_WORK REQUIRED:_
Lines containing the word "modStep" are the ones to copy from the records below.

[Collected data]
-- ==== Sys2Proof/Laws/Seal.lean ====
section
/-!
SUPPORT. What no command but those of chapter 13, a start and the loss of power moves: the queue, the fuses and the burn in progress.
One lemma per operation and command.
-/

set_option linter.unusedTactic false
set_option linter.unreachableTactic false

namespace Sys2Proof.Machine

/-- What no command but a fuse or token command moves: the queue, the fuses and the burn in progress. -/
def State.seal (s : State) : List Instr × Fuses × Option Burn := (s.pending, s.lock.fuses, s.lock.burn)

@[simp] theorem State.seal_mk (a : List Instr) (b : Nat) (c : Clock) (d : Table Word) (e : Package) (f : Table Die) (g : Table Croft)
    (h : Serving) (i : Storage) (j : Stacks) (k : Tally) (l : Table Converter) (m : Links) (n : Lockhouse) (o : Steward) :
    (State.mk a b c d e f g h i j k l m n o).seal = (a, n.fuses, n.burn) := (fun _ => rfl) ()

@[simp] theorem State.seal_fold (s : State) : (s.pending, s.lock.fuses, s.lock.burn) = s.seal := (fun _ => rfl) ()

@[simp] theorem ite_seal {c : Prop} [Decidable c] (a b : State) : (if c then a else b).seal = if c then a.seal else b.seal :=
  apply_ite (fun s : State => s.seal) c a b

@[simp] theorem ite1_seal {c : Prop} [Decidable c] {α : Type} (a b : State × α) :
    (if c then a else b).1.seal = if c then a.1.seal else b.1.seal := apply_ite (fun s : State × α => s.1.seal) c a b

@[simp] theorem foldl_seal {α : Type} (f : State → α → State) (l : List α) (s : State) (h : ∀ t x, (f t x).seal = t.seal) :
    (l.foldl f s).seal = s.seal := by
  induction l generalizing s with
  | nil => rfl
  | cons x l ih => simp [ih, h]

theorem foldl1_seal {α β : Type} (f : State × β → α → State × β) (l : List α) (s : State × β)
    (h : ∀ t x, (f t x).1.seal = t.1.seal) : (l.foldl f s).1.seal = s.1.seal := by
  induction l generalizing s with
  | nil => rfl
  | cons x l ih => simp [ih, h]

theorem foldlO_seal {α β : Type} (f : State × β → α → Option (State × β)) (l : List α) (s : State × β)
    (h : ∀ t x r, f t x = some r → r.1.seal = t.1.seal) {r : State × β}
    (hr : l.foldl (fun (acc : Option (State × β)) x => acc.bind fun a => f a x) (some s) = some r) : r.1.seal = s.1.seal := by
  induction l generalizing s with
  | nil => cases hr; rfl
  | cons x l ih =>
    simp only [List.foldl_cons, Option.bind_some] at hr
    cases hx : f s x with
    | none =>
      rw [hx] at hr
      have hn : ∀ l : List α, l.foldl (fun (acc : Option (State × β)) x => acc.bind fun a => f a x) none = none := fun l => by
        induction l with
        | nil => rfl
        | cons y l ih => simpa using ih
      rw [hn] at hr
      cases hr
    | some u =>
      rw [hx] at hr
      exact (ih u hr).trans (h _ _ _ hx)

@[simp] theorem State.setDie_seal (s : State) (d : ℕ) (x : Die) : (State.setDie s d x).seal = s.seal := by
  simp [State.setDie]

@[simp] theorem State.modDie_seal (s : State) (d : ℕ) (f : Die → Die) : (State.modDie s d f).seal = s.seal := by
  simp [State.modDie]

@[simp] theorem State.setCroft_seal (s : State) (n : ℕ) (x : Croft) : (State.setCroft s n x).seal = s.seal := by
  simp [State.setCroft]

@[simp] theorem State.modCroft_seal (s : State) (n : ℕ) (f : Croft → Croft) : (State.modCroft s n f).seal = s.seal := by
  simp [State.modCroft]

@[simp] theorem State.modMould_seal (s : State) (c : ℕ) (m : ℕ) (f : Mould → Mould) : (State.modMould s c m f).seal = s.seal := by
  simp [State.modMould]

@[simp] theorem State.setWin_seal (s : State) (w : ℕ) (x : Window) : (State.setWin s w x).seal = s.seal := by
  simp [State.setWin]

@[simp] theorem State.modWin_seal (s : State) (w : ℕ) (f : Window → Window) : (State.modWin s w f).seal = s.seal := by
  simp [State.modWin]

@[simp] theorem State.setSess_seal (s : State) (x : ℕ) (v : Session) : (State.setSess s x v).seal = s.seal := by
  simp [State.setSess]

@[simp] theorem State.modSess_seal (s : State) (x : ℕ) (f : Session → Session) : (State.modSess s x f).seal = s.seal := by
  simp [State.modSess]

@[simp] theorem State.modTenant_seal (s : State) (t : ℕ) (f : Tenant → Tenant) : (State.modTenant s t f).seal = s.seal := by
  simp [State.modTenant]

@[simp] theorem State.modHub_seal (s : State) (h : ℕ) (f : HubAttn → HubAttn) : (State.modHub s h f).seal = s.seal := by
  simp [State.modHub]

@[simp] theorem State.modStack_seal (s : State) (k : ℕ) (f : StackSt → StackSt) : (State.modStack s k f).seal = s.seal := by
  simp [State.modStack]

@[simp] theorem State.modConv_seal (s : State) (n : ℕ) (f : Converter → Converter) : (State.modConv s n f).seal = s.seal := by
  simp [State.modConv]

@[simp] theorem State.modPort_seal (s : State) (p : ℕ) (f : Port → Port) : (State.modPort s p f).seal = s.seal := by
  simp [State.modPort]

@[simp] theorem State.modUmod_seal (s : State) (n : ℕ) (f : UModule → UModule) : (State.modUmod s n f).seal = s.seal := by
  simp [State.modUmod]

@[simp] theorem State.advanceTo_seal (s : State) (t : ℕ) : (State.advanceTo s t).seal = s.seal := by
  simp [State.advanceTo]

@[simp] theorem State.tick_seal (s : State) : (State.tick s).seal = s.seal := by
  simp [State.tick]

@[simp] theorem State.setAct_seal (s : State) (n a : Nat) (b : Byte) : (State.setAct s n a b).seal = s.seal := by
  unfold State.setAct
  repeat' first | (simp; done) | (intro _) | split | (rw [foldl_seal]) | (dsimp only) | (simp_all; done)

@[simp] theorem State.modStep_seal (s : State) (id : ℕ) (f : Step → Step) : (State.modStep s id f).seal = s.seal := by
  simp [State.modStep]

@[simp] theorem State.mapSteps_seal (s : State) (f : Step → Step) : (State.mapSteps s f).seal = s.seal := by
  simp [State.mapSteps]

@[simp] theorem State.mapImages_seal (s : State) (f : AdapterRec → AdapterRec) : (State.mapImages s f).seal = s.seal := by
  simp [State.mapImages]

_TASK SOLUTION:_
@[simp] theorem State.modStep_seal (s : State) (id : ℕ) (f : Step → Step) : (State.modStep s id f).seal = s.seal := by
  simp [State.modStep]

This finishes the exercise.